There's a fresh diplomatic list out at the moment, packed full of people doing Honorary Consul's jobs like this.

It's particularly invaluable because it shows clearly which ones are available - there's no Honorary Consul for Oman, for instance, if anyone fancies the job.

And there are plenty of perfectly respectable countries which never seem to have created such a post. Nepal, Kenya and Bahrain, for instance.

More desperate types might try being Honorary Consul for the Spratley Islands or Atlantis.

According to the list, any Bhutanese in trouble who can't get hold of Hari Harilela should try Gobind Harilela, who is Honorary Vice-Consul.

Meanwhile Honorary Consul for the Maldives is Bob Harilela.

A friendly chap called Robert Lewington, a partner in law firm Masons, is Honorary Consul for Western Samoa, while Geoffrey Yeh Meon-tsen, of construction firm Hsin Chong Holdings is the chap looking after the interests of Jamaica.

Most fascinating of all, Barbados' Honorary Consul is that longtime friend of the West Indies, none other than Victor Li Tzar-kuoi, son of Li Ka-shing.

Good vibes NEGERI Sembilan in Malaysia is quite an interesting place. If nothing else, it's got a matriarchal society where land is passed from mother to daughter, rather than father to son.

It's unlikely that New Territories diehards will be keen to invest there, but the Negeri Sembilans have come anyway trying to get Hong Kong investment.

The chief minister, Mohamad Isa Bin Abdul Samad, was saying yesterday: ''I have been told that Negeri Sembilan has good fung shui.'' Apparently Sembilan means nine, which is particularly lucky in the Year of the Dog, and to prove it he's got the car registration plate number nine back home.

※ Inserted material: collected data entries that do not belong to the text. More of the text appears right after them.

/-! ### Requests (R280) -/

/-- RING_CONFIG. -/
def execRingConfig (mb : Nat) (s : State) : Out :=
  .next (s.request mb 0x0500 20 fun s =>
    let r := s.par mb 0 4
    let ws := (List.range 4).map fun k => s.par mb (4 + 4 * k) 4
    if 2 ≤ r then s.fail mb 0x0003
    else
      let s := (s.ringAbandon r).wait mb 0x0500 r
      let st := s.get R.NRT_RSTATE_STATE r
      if (1 ≤ st ∧ st ≤ 4) ∨ s.on H.RSTOP r then
        let s := s.each (List.range 4) fun s k => s.put H.RING_W (ws.getD k 0) r k
        let s := s.put H.RNEW 1 r
        if s.on H.RSTOP r then s else s.ringStop r
      else
        let s := s.ringStore r ws
        if bit (ws.getD 0 0) 0 then s.ringStart r else (s.put R.NRT_RSTATE_STATE 0 r).doneAll 0x0500 r (toBytes 4 0))

/-- RING_STOP. -/
def execRingStop (mb : Nat) (s : State) : Out :=
  .next (s.request mb 0x0501 4 fun s =>
    let r := s.par mb 0 4
    if 2 ≤ r then s.fail mb 0x0003
    else
      let s := ((s.ringAbandon r).put H.RNEW 0 r).wait mb 0x0501 r
      if s.on H.RSTOP r then s else s.ringStop r)

/-- ACYC: a message to a node goes out in head Commas, and is answered by the response (R231, R234). -/
def execAcyc (mb : Nat) (s : State) : Out :=
  .next (s.request mb 0x0502 16 fun s =>
    let r := s.par mb 0 4
    let n := s.par mb 4 4
    let len := min 752 (s.par mb 12 4)
    if 2 ≤ r ∨ 4096 ≤ n then s.fail mb 0x0003
    else if s.get H.MB_LEN mb < 16 + len then s.fail mb 0x0002
    else if !(scanAddrs (s.scanList r)).contains n then s.fail mb 0x0511
    else
      let data := (List.range len).map fun k => s.par mb (16 + k) 1
      (s.acycPut r n (min 65535 (s.par mb 8 4)) data (some mb)).wait mb 0x0502 (nodeAt r n))

/-- BYPASS: close and hold, or release; complete with the transition, at once where the switches are so already (R246). -/
def execBypass (mb : Nat) (s : State) : Out :=
  .next (s.request mb 0x0503 8 fun s =>
    let r := s.par mb 0 4
    if 2 ≤ r then s.fail mb 0x0003
    else
      let v := min 1 (s.par mb 4 4)
      let s := (s.put H.BYP_HOLD v r).put H.BYP_CMD (b2n (s.get R.NRT_PSTAT_BYP (2 * r) != v)) r
      if s.get R.NRT_PSTAT_BYP (2 * r) = v then s.done mb else s.wait mb 0x0503 r)

/-- TOPO_READ: the entries of the last scan (R241). -/
def execTopoRead (mb : Nat) (s : State) : Out :=
  .next (s.request mb 0x0504 4 fun s =>
    let r := s.par mb 0 4
    if 2 ≤ r then s.fail mb 0x0003
    else s.done mb (((s.scanList r).take 2048).flatMap (toBytes 2)))

end Sys2Proof.Machine
end

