/-- STORE is reset: the axis store, the scheduler and the statistics. -/
def State.storeReset (s : State) : State :=
  let s := s.each s.axes fun s a => s.axAbsent a
  let s := (s.resetRange 0x40000 0x50000).resetRange 0x40010000 0x40018000
  let s := ((s.resetRange 0x18000000 0x18004000).resetRange 0x19000000 0x19001000)
  let s := s.resetList [H.GRP_DESC, H.LFF_DESC, H.SUP_DESC, H.SW_DESC, H.DESC_CUSTOM, H.DESC_RELOAD, H.TRC_TRIG, H.TRC_POST,
    H.TRC_PHASE, H.REC_RWT, H.DESC_RWT]
  { s with insts := [], descPend := [], trcBuf := [], slotW := [], saved := [], baseW := [], outs := [] }

/-! ### The module (R472) -/

/-- The registers that firmware reads from the flash. -/
def flashRegs : List Fld :=
  [R.CFG_STATUS_LOG_WRAPPED, R.CFG_STATUS_NO_PASSWORD, R.CFG_STATUS_FLASH_WORN, R.CFG_FL_BLK_ERASED, R.CFG_FL_BLK_USED,
   R.CFG_FL_RETIRED, R.CFG_FL_ECMAX, R.CFG_FL_ECMIN, R.CFG_FW_SLOT, R.CFG_FW_VER0, R.CFG_FW_VER1, R.CFG_SAF_CRC, R.CFG_LOG_SEQ]

/-- The registers that fuses and the values set at test supply (R2, R4, R255, R477). -/
def fuseRegs : List Fld :=
  [R.HIF_ID_PART, R.HIF_ID_VARIANT, R.HIF_ID_PACK, R.HIF_ID_REV, R.HIF_SERIAL, R.HIF_MAC, R.HIF_CID, R.SEC_KEYS_PROG,
   R.SEC_KEYS_REVOKED]

/-- The challenge is drawn anew (R479). -/
def State.newChal (s : State) : State :=
  s.each (List.range 4) fun s k => (s.put R.SEC_CHAL (s.free 32) 0 k).useFree

/-- The module is released and the firmware starts: a slot on trial boots, until READY sets (R295, R301). -/
def State.romStart (s : State) : State :=
  if s.get H.PWR_HOLD = 0 ∧ s.get R.HIF_STATUS_READY = 0 ∧ s.get H.FW_TRL = 1 ∧ s.slotBoots (s.get H.FW_ACT) then
    (s.put H.FW_TRL 2).put R.CFG_STATUS_FW_TRIAL 1
  else s

/-- A trial that resets before READY is abandoned: the other slot is the active one (R295). -/
def State.trialLost (s : State) : State :=
  if s.get H.FW_TRL = 2 then (s.put H.FW_TRL 3).put H.FW_ACT (1 - s.get H.FW_ACT) else s

/-- What no reset changes: flash, fuses, the attachment pins, and the queue of commands. -/
def State.flashKept (s : State) : State :=
  let s := s.commitLost.trialLost
  let s := s.when (s.get H.FW_PH != 0) fun s => s.clearBit H.FW_GOOD (1 - s.get R.CFG_FW_SLOT)
  let t : State := { State.reset with pending := s.pending, msix := s.msix, images := s.images, safOvl := s.safOvl }
  let t := (t.keepList s H.flashVars).keepList s (flashRegs ++ fuseRegs ++ [R.HIF_STATUS_HSEL])
  let t := (t.keepMem s 0x5F002000 0x5F003000).keepMem s 0x5F100000 0x5F108000
  let t := t.keepMem s (flashAt 0) (flashAt 0x2000000)
  let sec := s.get R.SEC_STATE_STATE
  (t.put R.SEC_STATE_STATE (if sec = 3 then 2 else sec)).keepList s [H.PWR_HOLD]

/-- A power-on reset: all domains, AON included; fuses are read again (R472). -/
def State.powerReset (s : State) : State := s.flashKept.newChal

/-- RST_N, or what resets as it does: every domain but AON. Service ends (R472, R477). -/
def State.warmReset (s : State) (cause : Nat) : State :=
  let t := s.flashKept.keepRange s 0x100000 0x120000
  let sec := s.get R.SEC_STATE_STATE
  let t := (t.put R.SEC_STATE_STATE (if sec = 3 then 2 else sec)).put R.SEC_STATE_OBS_TOKEN 0
  let t := (t.put R.SEC_STATE_ZEROISED 0).put H.DEV_OK 1
  let t := ((t.put R.SEC_DBG_HALTED 0).put R.SEC_DBG_EXTEST 0).when (decide (2 ≤ sec)) fun t =>
    (t.put R.SEC_DBG_REQ 0).put R.SEC_DBG_LEVEL 0
  let t := ((t.put R.PWR_STATE_STATE 0).put R.PWR_STATE_PENDING 3).put R.PWR_STATE_BOOT 0
  let t := (t.put R.PWR_DOM_ON 1).put R.PWR_DOM_RST 0xFFE
  let t := ((t.put R.PWR_CLK_LOCK 0).put R.PWR_WAKE_TMR 0).put R.PWR_CFG_IDLE_EN (s.get R.PWR_CFG_IDLE_EN)
  let t := t.put R.HIF_STATUS_BOOT_CNT (s.get R.HIF_STATUS_BOOT_CNT)
  (t.orBit R.PWR_RSTCAUSE cause).newChal

end Sys2Proof.Machine
end

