/-- A write over BAR2 (R261): the process-image output takes any size, other windows are read-only. -/
def State.writeB2 (s : State) (o : Nat) (bs : List Nat) : State :=
  let d := bar2Dom o
  if 0x200000 ≤ o ∧ o < 0x204000 then
    if s.barDown d then s.errLog .bar2 true (s.downCause d) d 0 o
    else s.setBytes (0x40000000 + o) (bs.take (0x204000 - o))
  else if d = 1 then s
  else s.errLog .bar2 true (if s.barDown d then s.downCause d else 5) d 0 o

/-- A write of bytes through an interface. -/
def State.writeBytes (s : State) (i : Ifc) (a : Nat) (bs : List Nat) : State :=
  if !s.ifcUp i || bs.isEmpty then s
  else
    match i with
    | .bar0 => s.writeB0 (a % 0x1000000) (bs.map (· % 256))
    | .bar2 => s.writeB2 (a % 0x4000000) (bs.map (· % 256))
    | .qspi => s.writeWords .qspi (a / 4 * 4) (bs.map (· % 256))

/-- A 64-bit PCIe write to an aligned address: both halves at once, nothing stays staged (R10). -/
def State.write64 (s : State) (i : Ifc) (a v : Nat) : State :=
  if !s.ifcUp i then s
  else
    match i with
    | .bar2 => s.writeB2 (a % 0x4000000) (toBytes 8 v)
    | _ =>
      let b := a % 0x1000000
      if (s.barFault i b).isSome || (decide (0x20000 ≤ b) && decide (b < 0x40000)) then s.writeB0 b (toBytes 8 v)
      else if isLow (rwFields R.hifFields) b && decide (b < 0x10000) then
        (s.put H.STG_HI (2 ^ 32 + v / 2 ^ 32 % 2 ^ 32) b).writeBar0 i b (v % 2 ^ 32)
      else (s.writeBar0 i b (v % 2 ^ 32)).writeBar0 i (b + 4) (v / 2 ^ 32 % 2 ^ 32)

end Sys2Proof.Machine
end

Tough call FOLLOWING on from the launch of the Hang Seng China Enterprises Index, there's another index that would be fun to calculate.

We nominate the Hong Kong Resources Stock Index, comprising Chintex Oil and Gas, Mandarin Resources Corp and China Industrial International Corp.

It shouldn't be too difficult to calculate. They're all suspended, and have been for between one and eight years.

China Industrial gets in for its previous incarnation as Axiom Forest, which ran a logging operation in the Solomon Islands, which was hardly likely to win it a bouquet of pesticide-free roses from environmentalists.

It flogged them off just in time. Now owned by Kumpulan Emas, listed on the Kuala Lumpur Exchange, they're the subject of a blazing row with the Australians, whose Prime Minister Paul Keating was reported to say such companies were ''ripping off'' the Solomon Islands.

Going down GIVEN that Citibank Plaza is supposed to be ''Hong Kong's most intelligent building'', it's pretty clear why the computers at the futures exchange, which is based there, went blank yesterday.

The building had gone short on index futures and wanted to push the market down. Pretty intelligent, eh?